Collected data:
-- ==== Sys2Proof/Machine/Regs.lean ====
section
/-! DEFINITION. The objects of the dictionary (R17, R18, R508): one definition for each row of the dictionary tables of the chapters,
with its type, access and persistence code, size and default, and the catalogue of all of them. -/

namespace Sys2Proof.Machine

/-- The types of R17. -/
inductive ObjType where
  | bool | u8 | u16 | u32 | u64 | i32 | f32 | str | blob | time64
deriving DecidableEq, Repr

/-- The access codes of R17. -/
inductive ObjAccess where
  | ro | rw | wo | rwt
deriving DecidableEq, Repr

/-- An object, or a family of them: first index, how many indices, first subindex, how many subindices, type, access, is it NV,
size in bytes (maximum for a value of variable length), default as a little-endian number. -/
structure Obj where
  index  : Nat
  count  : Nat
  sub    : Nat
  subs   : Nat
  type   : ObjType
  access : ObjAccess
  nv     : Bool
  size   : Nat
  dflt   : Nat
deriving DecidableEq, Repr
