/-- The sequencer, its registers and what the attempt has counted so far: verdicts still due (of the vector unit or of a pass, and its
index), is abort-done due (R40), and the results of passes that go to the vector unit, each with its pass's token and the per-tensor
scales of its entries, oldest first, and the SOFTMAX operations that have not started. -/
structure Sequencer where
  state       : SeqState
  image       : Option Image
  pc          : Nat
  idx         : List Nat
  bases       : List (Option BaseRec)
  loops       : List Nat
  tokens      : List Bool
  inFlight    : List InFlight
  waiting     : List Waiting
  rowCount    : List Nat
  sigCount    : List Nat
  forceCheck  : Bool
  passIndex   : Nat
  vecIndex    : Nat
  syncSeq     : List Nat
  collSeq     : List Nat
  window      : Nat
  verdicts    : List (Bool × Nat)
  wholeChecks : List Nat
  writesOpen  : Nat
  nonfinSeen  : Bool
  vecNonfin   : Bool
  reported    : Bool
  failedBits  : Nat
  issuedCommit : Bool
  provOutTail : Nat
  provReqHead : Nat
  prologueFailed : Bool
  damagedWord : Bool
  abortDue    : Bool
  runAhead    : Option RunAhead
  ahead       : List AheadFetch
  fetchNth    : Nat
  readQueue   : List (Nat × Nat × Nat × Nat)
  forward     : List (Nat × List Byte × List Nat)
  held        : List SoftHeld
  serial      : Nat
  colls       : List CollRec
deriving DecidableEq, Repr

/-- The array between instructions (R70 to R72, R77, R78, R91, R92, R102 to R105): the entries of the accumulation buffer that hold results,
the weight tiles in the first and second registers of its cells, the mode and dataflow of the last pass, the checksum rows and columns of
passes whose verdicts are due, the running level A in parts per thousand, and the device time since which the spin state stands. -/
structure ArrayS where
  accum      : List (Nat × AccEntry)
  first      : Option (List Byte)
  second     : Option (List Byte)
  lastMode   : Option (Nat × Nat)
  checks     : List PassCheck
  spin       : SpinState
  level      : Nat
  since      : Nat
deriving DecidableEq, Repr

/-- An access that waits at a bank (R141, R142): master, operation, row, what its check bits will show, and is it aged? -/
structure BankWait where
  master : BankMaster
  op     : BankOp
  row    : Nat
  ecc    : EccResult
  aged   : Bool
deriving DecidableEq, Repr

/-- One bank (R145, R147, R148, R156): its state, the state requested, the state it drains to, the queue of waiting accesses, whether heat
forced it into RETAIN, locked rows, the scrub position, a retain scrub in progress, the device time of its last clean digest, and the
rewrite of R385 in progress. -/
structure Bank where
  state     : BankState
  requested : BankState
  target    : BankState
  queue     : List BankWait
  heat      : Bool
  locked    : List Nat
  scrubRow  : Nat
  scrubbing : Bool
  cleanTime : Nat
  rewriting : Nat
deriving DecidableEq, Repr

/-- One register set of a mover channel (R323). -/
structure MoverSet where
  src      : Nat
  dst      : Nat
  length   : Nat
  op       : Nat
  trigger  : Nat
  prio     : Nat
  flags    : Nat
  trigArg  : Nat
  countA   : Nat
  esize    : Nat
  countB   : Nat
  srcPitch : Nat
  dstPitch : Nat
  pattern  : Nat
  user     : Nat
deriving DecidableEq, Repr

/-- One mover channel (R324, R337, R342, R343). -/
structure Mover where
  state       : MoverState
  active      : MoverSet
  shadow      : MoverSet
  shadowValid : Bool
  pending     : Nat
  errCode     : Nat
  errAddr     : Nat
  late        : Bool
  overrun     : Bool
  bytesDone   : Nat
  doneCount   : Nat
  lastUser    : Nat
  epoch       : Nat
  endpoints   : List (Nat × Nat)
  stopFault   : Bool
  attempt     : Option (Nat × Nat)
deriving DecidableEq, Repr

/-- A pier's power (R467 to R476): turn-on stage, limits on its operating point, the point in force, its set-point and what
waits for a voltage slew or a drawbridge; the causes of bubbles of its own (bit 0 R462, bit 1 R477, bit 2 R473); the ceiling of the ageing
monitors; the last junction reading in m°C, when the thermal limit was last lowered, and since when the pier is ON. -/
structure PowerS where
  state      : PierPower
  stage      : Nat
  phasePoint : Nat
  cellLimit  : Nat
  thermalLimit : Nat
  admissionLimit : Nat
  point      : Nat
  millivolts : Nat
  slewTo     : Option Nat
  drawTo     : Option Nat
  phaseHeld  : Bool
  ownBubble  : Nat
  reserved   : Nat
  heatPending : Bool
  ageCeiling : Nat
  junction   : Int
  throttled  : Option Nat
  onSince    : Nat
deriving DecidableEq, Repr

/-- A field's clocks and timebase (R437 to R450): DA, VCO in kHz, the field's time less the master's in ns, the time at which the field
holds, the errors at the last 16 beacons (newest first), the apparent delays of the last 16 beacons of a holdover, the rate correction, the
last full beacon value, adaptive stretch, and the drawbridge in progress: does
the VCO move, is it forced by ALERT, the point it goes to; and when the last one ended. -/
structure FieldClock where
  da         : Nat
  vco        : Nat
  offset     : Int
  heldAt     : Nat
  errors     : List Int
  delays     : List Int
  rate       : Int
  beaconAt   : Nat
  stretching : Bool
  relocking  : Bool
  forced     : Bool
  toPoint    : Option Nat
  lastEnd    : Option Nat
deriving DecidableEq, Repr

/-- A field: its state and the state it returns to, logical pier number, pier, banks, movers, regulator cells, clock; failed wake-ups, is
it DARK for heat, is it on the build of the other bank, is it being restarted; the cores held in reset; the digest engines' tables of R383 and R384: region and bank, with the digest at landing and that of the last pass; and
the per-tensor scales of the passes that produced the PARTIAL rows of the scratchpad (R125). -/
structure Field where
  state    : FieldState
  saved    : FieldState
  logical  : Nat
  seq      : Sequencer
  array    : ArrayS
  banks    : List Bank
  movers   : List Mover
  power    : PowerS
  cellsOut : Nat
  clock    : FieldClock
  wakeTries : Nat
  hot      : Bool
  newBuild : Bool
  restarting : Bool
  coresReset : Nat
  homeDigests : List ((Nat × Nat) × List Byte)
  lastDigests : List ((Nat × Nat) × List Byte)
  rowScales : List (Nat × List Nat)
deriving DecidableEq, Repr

* * *

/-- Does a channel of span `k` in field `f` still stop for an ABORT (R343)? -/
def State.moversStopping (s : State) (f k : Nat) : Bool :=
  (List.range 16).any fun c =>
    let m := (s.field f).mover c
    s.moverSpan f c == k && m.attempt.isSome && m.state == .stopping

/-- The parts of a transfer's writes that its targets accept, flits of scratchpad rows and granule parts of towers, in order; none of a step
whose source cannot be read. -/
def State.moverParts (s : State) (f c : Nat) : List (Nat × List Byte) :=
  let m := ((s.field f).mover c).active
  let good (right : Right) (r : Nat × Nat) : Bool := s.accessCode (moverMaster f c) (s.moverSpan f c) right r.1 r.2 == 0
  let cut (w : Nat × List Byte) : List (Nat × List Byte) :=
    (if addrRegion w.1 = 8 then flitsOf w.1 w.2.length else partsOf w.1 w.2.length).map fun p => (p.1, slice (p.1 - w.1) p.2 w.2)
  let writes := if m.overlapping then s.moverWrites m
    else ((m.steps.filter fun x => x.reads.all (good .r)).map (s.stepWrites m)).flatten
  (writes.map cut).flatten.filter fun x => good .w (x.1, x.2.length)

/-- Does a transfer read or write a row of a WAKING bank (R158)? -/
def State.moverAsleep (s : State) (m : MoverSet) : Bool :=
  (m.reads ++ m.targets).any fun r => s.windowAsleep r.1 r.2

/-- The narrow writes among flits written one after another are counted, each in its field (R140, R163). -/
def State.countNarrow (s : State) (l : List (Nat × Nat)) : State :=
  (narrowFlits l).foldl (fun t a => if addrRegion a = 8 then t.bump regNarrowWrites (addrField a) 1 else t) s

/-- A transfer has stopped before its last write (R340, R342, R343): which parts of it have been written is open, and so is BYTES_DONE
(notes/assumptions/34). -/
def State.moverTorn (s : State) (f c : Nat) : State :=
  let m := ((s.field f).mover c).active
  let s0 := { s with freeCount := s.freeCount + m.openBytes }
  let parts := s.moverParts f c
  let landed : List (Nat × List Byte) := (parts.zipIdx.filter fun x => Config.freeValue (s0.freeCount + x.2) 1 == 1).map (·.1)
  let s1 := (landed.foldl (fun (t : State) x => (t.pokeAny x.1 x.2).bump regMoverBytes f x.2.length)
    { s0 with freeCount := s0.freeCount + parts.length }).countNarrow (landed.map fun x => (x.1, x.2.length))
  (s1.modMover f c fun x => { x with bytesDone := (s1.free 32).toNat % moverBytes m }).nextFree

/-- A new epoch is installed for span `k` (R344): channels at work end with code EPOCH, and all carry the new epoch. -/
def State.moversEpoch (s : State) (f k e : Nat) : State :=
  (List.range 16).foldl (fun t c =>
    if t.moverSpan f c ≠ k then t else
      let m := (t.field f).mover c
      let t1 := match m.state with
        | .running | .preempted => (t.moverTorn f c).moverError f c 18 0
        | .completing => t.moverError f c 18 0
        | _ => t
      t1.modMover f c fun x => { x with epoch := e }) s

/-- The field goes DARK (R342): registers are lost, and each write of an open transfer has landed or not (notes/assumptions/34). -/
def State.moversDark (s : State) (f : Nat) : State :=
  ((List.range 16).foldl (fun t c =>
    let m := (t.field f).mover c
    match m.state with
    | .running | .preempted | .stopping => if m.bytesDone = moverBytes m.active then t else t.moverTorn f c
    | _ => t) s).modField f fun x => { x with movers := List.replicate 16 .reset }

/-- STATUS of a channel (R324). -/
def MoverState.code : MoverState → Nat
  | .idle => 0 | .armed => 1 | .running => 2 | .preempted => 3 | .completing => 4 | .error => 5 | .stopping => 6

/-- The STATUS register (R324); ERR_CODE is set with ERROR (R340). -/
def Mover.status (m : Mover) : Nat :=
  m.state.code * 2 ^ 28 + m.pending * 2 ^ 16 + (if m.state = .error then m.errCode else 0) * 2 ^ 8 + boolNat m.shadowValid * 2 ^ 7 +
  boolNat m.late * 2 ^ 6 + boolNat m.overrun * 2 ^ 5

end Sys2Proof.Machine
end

- **Work required**
Tally the lines above containing "notes"; give only the number.

- **Reply**
2